-- ==== Sys2Proof/Laws/State.lean ====
section
/-! SUPPORT. What each update of a core or of the state leaves as it was, field by field, and what it writes. -/
namespace Sys2Proof.Machine
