/-- VCVT (R147): a source of numbers, converted element by element; where the source has no element, zeros. -/
theorem execVcvt_gives {s : State} (rm : Rm) {d a : Fin 32} {fmt : Fmt} {k : MaskOp} {x : VReg} (hx : s.core.rv a = x)
    (hready : Ready s (.v a.val :: maskReads k (.v d.val))) (htag : tagOk x.tag) (hsrc : numbers x.kind = true)
    (hdst : numbers (fmtKind fmt) = true) (hemul : x.kind = .flt .t16 ∨ fmtKind fmt = .flt .t16 → s.core.iss.emul = true)
    (hmerge : mergeOk s.core k d fmt 0) {w : Nat} (hw : (fmtKind fmt).bytes = w) :
    ∃ r : VReg, execVcvt rm d a fmt k s = .next { s with core := s.core.gives (givesV s.core (latIf s.core 3) d r) } ∧
      r.tag = ⟨fmt, 0, mergedPoison s.core k d⟩ ∧
      ∀ e, e < 512 / w → bitsAt r.data w e =
        if 512 / x.w ≤ e then 0
        else if selects s.core k w e = true then convertCode x.kind (fmtKind fmt) rm x.tag.scale.toInt (x.bits e) % 2 ^ (8 * w)
        else unselected s.core k d w e := by
  subst hx hw
  refine ⟨_, vsyl_gives (vSrcs_unary a k d ▸ hready) ?_ (wv_gives ..), ?_, fun e he => ?_⟩
  · obtain ⟨hraw, -⟩ := ne_of_numbers hsrc
    obtain ⟨hraw', hres'⟩ := ne_of_numbers hdst
    have hbad : mergeBad s.core k d ⟨fmt, 0, false⟩ = false := not_mergeBad_of_mergeOk hmerge
    refine vCause_eq_none_iff.mpr ⟨not_marked_of_tagOk htag, ?_, ?_, not_emulated ?_⟩
    · simp [not_reserved_of_tagCarries htag.carries, isReserved, hres']
    · exact Bool.or_eq_false_iff.mpr ⟨by simp [hraw, hraw', not_badScale_of_tagCarries htag.carries], hbad⟩
    · simpa [t16_iff] using hemul
  · exact congrArg (Tag.mk fmt 0) (merges_and_poison ..)
  · rw [bitsAt_mkImage _ he]
    have hmin : min (elems (s.core.rv a).w) (elems (fmtKind fmt).bytes) ≤ e ↔ 512 / (s.core.rv a).w ≤ e := by
      simp only [elems]; omega
    simp only [Core.done_rv, hmin, active_eq_selects, merged_or_zero]
    rw [apply_ite (· % 2 ^ (8 * (fmtKind fmt).bytes)), apply_ite (· % 2 ^ (8 * (fmtKind fmt).bytes)), unselected_mod, Nat.zero_mod]
    rfl

/-- Enc under a well-formed tag (R128, R135). -/
theorem enc_eq_encAs {v : VReg} (h : tagOk v.tag) (rm : Rm) (x : Int) (y : Exact) : enc v rm x y = encAs v rm x y := by
  rw [enc, resultTag_of_tagOk h]
  cases hk : v.kind <;> simp_all [encAs, wrapInt, VReg.kind]

theorem exists_of_floats {k : FmtKind} (h : floats k = true) : ∃ f, k = .flt f := by
  cases k with
  | flt f => exact ⟨f, rfl⟩
  | _ => cases h

/-- VSCALE (R139): each element of A times the power of two that B's holds. -/
theorem execVscale_gives {s : State} (rm : Rm) {d a b : Fin 32} {k : MaskOp} {x y : VReg} (hx : s.core.rv a = x) (hy : s.core.rv b = y)
    (hready : Ready s (.v a.val :: .v b.val :: maskReads k (.v d.val))) (htagx : tagOk x.tag) (htagy : tagOk y.tag)
    (hfloat : floats x.kind = true) (hint : y.kind = .int true x.w) (hemul : x.kind = .flt .t16 → s.core.iss.emul = true)
    (hmerge : mergeOk s.core k d x.tag.fmt x.tag.scale) :
    ∃ r : VReg, execVscale rm d a b k s = .next { s with core := s.core.gives (givesV s.core (latIf s.core 4) d r) } ∧
      r.tag = ⟨x.tag.fmt, x.tag.scale, mergedPoison s.core k d⟩ ∧
      holds s.core k d x.w r fun e => encAs x rm 0 (.ofVal ((x.val e).shift (y.int e))) := by
  subst hx hy
  obtain ⟨f, hf⟩ := exists_of_floats hfloat
  have hbad : mergeBad s.core k d (resultTag (s.core.rv a)) = false := by
    rw [resultTag_of_tagOk htagx]; exact not_mergeBad_of_mergeOk hmerge
  obtain ⟨r, hr, hrtag, hholds⟩ : ∃ r, execVscale rm d a b k s = _ ∧ _ ∧ _ := by
    refine vsyl_writeV (by rwa [vSrcs, maskSrcs_eq_maskReads]) (vCause_eq_none_iff.mpr ⟨?_, ?_, ?_, not_emulated ?_⟩) rfl
    · simp [not_marked_of_tagOk htagx, not_marked_of_tagOk htagy]
    · simp [not_reserved_of_tagCarries htagx.carries, not_reserved_of_tagCarries htagy.carries]
    · refine Bool.or_eq_false_iff.mpr ⟨?_, hbad⟩
      simp [hf, FmtKind.isFloat, hint, not_badScale_of_tagCarries htagx.carries, not_badScale_of_tagCarries htagy.carries]
    · exact fun h => hemul (t16_iff.mp h)
  refine ⟨r, ?_, ?_, ?_⟩
  · rw [hr, Core.done_rv, hf]; rfl
  · simp only [hrtag, Core.done_rv, resultTag_of_tagOk htagx, htagx.not_poison, Bool.false_or]
  · simpa only [Core.done_rv, enc_eq_encAs htagx] using hholds

/-- VTAG (R148): the bits of A under the tag given. -/
theorem execVtag_gives {s : State} {d a : Fin 32} {fmt : Fmt} {scale : BitVec 8} (poison : Bool) (hready : Ready s [.v a.val])
    (ha : (s.core.rv a).tag.fmt ≠ fmtPoison) (htag : tagCarries ⟨fmt, scale, false⟩ ∨ fmt = fmtPoison ∧ scale = 0) :
    execVtag d a fmt scale poison s = .next { s with core := s.core.gives (givesV s.core (latIf s.core 2) d
      ⟨(s.core.rv a).data, ⟨fmt, scale, (s.core.rv a).tag.poison || poison⟩⟩) } := by
  refine vsyl_gives hready (vCause_eq_none_iff.mpr ⟨decide_eq_false ha, ?_, ?_, rfl⟩) (wv_gives ..)
  · rcases htag with htag | ⟨rfl, rfl⟩
    · exact not_isReserved_of_tagCarries htag
    · rfl
  · rcases htag with htag | ⟨rfl, rfl⟩
    · exact not_badScale_of_tagCarries htag
    · rfl

/-- VMOV under no mask (R149) copies the register. -/
theorem execVmov_all_gives {s : State} {d a : Fin 32} (hready : Ready s [.v a.val]) : execVmov d a .all s =
    .next { s with core := s.core.gives (givesV s.core (latIf s.core 2) d (s.core.rv a)) } :=
  vsyl_gives (cause := fun _ => none) (body := fun c => c.wv (c.lat 2) d (c.rv a)) hready rfl rfl

/-- VMOV under a mask (R149) carries A's elements and poison bit into the destination. -/
theorem execVmov_mask_gives {s : State} {d a : Fin 32} {m : Fin 8} {z : Bool} {x : VReg} (hx : s.core.rv a = x)
    (hready : Ready s (.v a.val :: maskReads (.mask m z) (.v d.val))) (htag : tagCarries x.tag)
    (hmerge : mergeOk s.core (.mask m z) d x.tag.fmt x.tag.scale) :
    ∃ r : VReg, execVmov d a (.mask m z) s =
        .next { s with core := s.core.gives (givesV s.core (latIf s.core 2) d r) } ∧
      r.tag = { x.tag with poison := x.tag.poison || mergedPoison s.core (.mask m z) d } ∧
      holds s.core (.mask m z) d x.w r x.bits := by
  subst hx
  exact vsyl_writeV (vSrcs_unary a (.mask m z) d ▸ hready)
    (carryCause_unary_eq_none (v := s.core.rv a) htag (not_mergeBad_of_mergeOk (c := s.core.done) hmerge)) rfl

/-- The value of an unscaled float code is its decoding. -/
theorem valOf_f32 (code : Nat) : valOf (.flt .f32) 0 code = FloatFmt.f32.decode code := by
  simp only [valOf, FmtKind.scaled]
  split <;> simp_all

/-- VMOVI's pattern is R150's, to the width of an element. -/
theorem vmoviPattern_mod (fmt : Fmt) (imm : BitVec 32) :
    vmoviPattern fmt imm % 2 ^ (8 * (fmtKind fmt).bytes) = immPattern fmt imm % 2 ^ (8 * (fmtKind fmt).bytes) := by
  unfold vmoviPattern immPattern
  generalize fmtKind fmt = k
  cases k with
  | int sg n =>
    by_cases h : n = 8 ∧ sg = true
    · obtain ⟨rfl, rfl⟩ := h; rfl
    · simp only [if_neg h]
      split
      next heq => cases heq; exact absurd ⟨rfl, rfl⟩ h
      next heq => cases heq
      next => simp [FmtKind.clean, FmtKind.bytes]
  | flt f =>
    cases f with
    | f64 => simp only [convertCode, convertVal, valOf_f32]
    | _ => simp [FmtKind.clean]
  | _ => simp [FmtKind.clean]

/-- VMOVI (R150): one pattern in every element. -/
theorem execVmovi_gives {s : State} {d : Fin 32} (imm : BitVec 32) {fmt : Fmt} (hready : Ready s []) (hres : fmtKind fmt ≠ .reserved)
    (hemul : fmtKind fmt = .flt .t16 → s.core.iss.emul = true) :
    ∃ r : VReg, execVmovi d imm fmt s = .next { s with core := s.core.gives (givesV s.core (latIf s.core 2) d r) } ∧
      r.tag = ⟨fmt, 0, false⟩ ∧ ∀ e, e < 512 / (fmtKind fmt).bytes →
        bitsAt r.data (fmtKind fmt).bytes e = immPattern fmt imm % 2 ^ (8 * (fmtKind fmt).bytes) := by
  obtain ⟨r, hr, hrtag, hholds⟩ : ∃ r, execVmovi d imm fmt s = _ ∧ _ ∧ _ :=
    vsyl_writeV hready (vCause_eq_none_iff.mpr ⟨rfl, decide_eq_false hres, rfl, not_emulated fun h => hemul (of_decide_eq_true h)⟩) rfl
  exact ⟨r, hr, hrtag, fun e he => (hholds e he).trans (vmoviPattern_mod fmt imm)⟩

/-- VBCAST (R151): one element of A in every place. -/
theorem execVbcast_gives {s : State} {d a : Fin 32} (n : Fin 128) {x : VReg} (hx : s.core.rv a = x) (hready : Ready s [.v a.val])
    (htag : tagCarries x.tag) :
    ∃ r : VReg, execVbcast d a n s = .next { s with core := s.core.gives (givesV s.core (latIf s.core 6) d r) } ∧
      r.tag = x.tag ∧ ∀ e, e < 512 / x.w → bitsAt r.data x.w e = x.bits (n.val % (512 / x.w)) := by
  subst hx
  obtain ⟨r, hr, hrtag, hholds⟩ : ∃ r, execVbcast d a n s = _ ∧ _ ∧ _ :=
    vsyl_writeV hready (carryCause_unary_eq_none (v := s.core.rv a) htag rfl) rfl
  refine ⟨r, hr, ?_, fun e he => (hholds e he).trans (bitsAt_mod ..)⟩
  rw [hrtag]
  simp [mergedPoison]

/-- Settles O13: one lemma per instruction, and R121's table for the conversion. -/
theorem vectorConversionAndTags : Obligations.VectorConversionAndTags :=
  ⟨fun rm _ _ _ _ _ hready htag hsrc hdst hemul hmerge => execVcvt_gives rm rfl hready htag hsrc hdst hemul hmerge rfl,
   fun rm _ _ _ _ _ hready hx hy hf hi hemul hmerge => execVscale_gives rm rfl rfl hready hx hy hf hi hemul hmerge,
   fun _ _ _ _ poison _ hready ha htag => execVtag_gives poison hready ha htag,
   fun _ _ _ hready => execVmov_all_gives hready,
   fun _ _ _ _ _ hready htag hmerge => execVmov_mask_gives rfl hready htag hmerge,
   fun _ imm _ _ hready hres hemul => execVmovi_gives imm hready hres hemul,
   fun _ _ n _ hready htag => execVbcast_gives n rfl hready htag,
   convertCode_says⟩

end Sys2Proof.Machine
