-- ==== Sys2Proof/Machine/State.lean ====
section
/-! DEFINITION. Everything the spec gives the machine, as plain data (10_state.md), and the reasons a step stops. -/

namespace Sys2Proof.Machine

/-- A key is `Pressed` or `Released` (44_keyboard.md R145). -/
inductive KeyState where
  | released
  | pressed
  deriving DecidableEq, Repr

/-- A pixel is `Off` or `On` (43_display.md R130). -/
inductive Pixel where
  | off
  | on
  deriving DecidableEq, Repr

/-- The status latch (10_state.md R24). -/
inductive Status where
  | running
  | aborted
  deriving DecidableEq, Repr

/-- Memory as the bytes that differ from the reset contents of the machine, addresses strictly rising (log 19). -/
abbrev Memory := List Host.Cell

/-- `PIX[y][x]`: 32 rows of 64 pixels (43_display.md R130); a smaller display uses its top left part (log 30). -/
abbrev Display := Vector (Vector Pixel 64) 32

/-- The state of the machine (10_state.md R27), with its fixed configuration and the model's own draw counter. -/
structure State where
  /-- `V[0..15]` (R10); `V[15]` is `VF` (R17). -/
  v      : Vector Byte 16
  /-- The program counter (R13). -/
  pc     : Word
  /-- The index register `I` (R18). -/
  index  : Word
  /-- The stack write index `SP`, 0..16 (R19). -/
  sp     : Fin 17
  /-- The stack slots `STK[0..15]` (R22); a shallower stack uses the first of them (log 30). -/
  stk    : Vector Word 16
  /-- The delay counter `DT` (R20). -/
  dt     : Byte
  /-- The sound counter `ST` (R20). -/
  st     : Byte
  /-- `PHASE`, held as the count of advances since reset (R21, 60_exceptions.md R180; log 17). -/
  phase  : Nat
  /-- `KEY[0..15]` (R23). -/
  key    : Vector KeyState 16
  /-- `PIX` (R23). -/
  pix    : Display
  /-- `MEM` (R23). -/
  mem    : Memory
  /-- `STATUS` (R24). -/
  status : Status
  /-- The parameters of 00_scope.md R4, fixed for the life of the machine (logs 11, 30). -/
  config : Config
  /-- THE MODEL'S OWN: how many random bytes have been drawn (log 1). -/
  draws  : Nat
  deriving DecidableEq, Repr

/-- The causes of an abort, a closed list (60_exceptions.md R160, R168). Each is SAFE: the machine itself is
dead after it, and where the real core might go on (R164 to R167) a true claim may become unprovable. -/
inductive Fault where
  /-- Code 1, R161: raised by the dispatcher; the word and the instruction's own address. Safe. -/
  | illegalOpcode (w : Word) (a : Word)
  /-- Code 2, R162: raised by `2nnn` with `SP` = `STACK_DEPTH`; the value that could not be pushed. Safe. -/
  | stackOverflow (v : Word)
  /-- Code 3, R163: raised by `00EE` with `SP` = 0. Safe. -/
  | stackUnderflow
  /-- Code 4, R164: raised by the fetch, `Dxyn`, `Fx33`, `Fx55`, `Fx65`; the first offending address. Safe (log 6). -/
  | memOutOfRange (addr : Nat)
  /-- Code 5, R165: raised by `Ex9E`, `ExA1` with `V[x]` above 15; the value. Safe (log 10). -/
  | keyOutOfRange (k : Byte)
  /-- Code 6, R166: raised by `Fx29` with `V[x]` above 15; the value. Safe (log 9). -/
  | glyphOutOfRange (d : Byte)
  /-- Code 7, R167: raised by `RESET` on a ROM that does not fit; its length. Safe (log 14). -/
  | romTooLarge (len : Nat)
  deriving DecidableEq, Repr

/-- Why there is no step at all. -/
inductive Refusal where
  /-- An instruction with no meaning yet; no arm of `exec` raises it now. Safe. -/
  | notModelled (mnemonic : String)
  /-- An aborted machine accepts no transaction (60_exceptions.md R170, decision D28; log 3). Safe. -/
  | machineAborted
  deriving DecidableEq, Repr

/-- The machine after `RESET` of the empty ROM (10_state.md R28, 70_reset_and_hazards.md R190, R191): memory
lists nothing, so it reads as font and zeros. -/
def State.reset : State where
  v      := Vector.replicate 16 0
  pc     := hardware.progBase.setWidth 16
  index  := 0
  sp     := 0
  stk    := Vector.replicate 16 0
  dt     := 0
  st     := 0
  phase  := 0
  key    := Vector.replicate 16 .released
  pix    := Vector.replicate 32 (Vector.replicate 64 .off)
  mem    := []
  status := .running
  config := hardware
  draws  := 0

end Sys2Proof.Machine
end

____________

The expected output is every line of the records in which the string "hbad" appears.

[RESPONSE AREA]:
    have hbad : mergeBad s.core k d ⟨fmt, 0, false⟩ = false := not_mergeBad_of_mergeOk hmerge
    · exact Bool.or_eq_false_iff.mpr ⟨by simp [hraw, hraw', not_badScale_of_tagCarries htag.carries], hbad⟩
  have hbad : mergeBad s.core k d (resultTag (s.core.rv a)) = false := by
    · refine Bool.or_eq_false_iff.mpr ⟨?_, hbad⟩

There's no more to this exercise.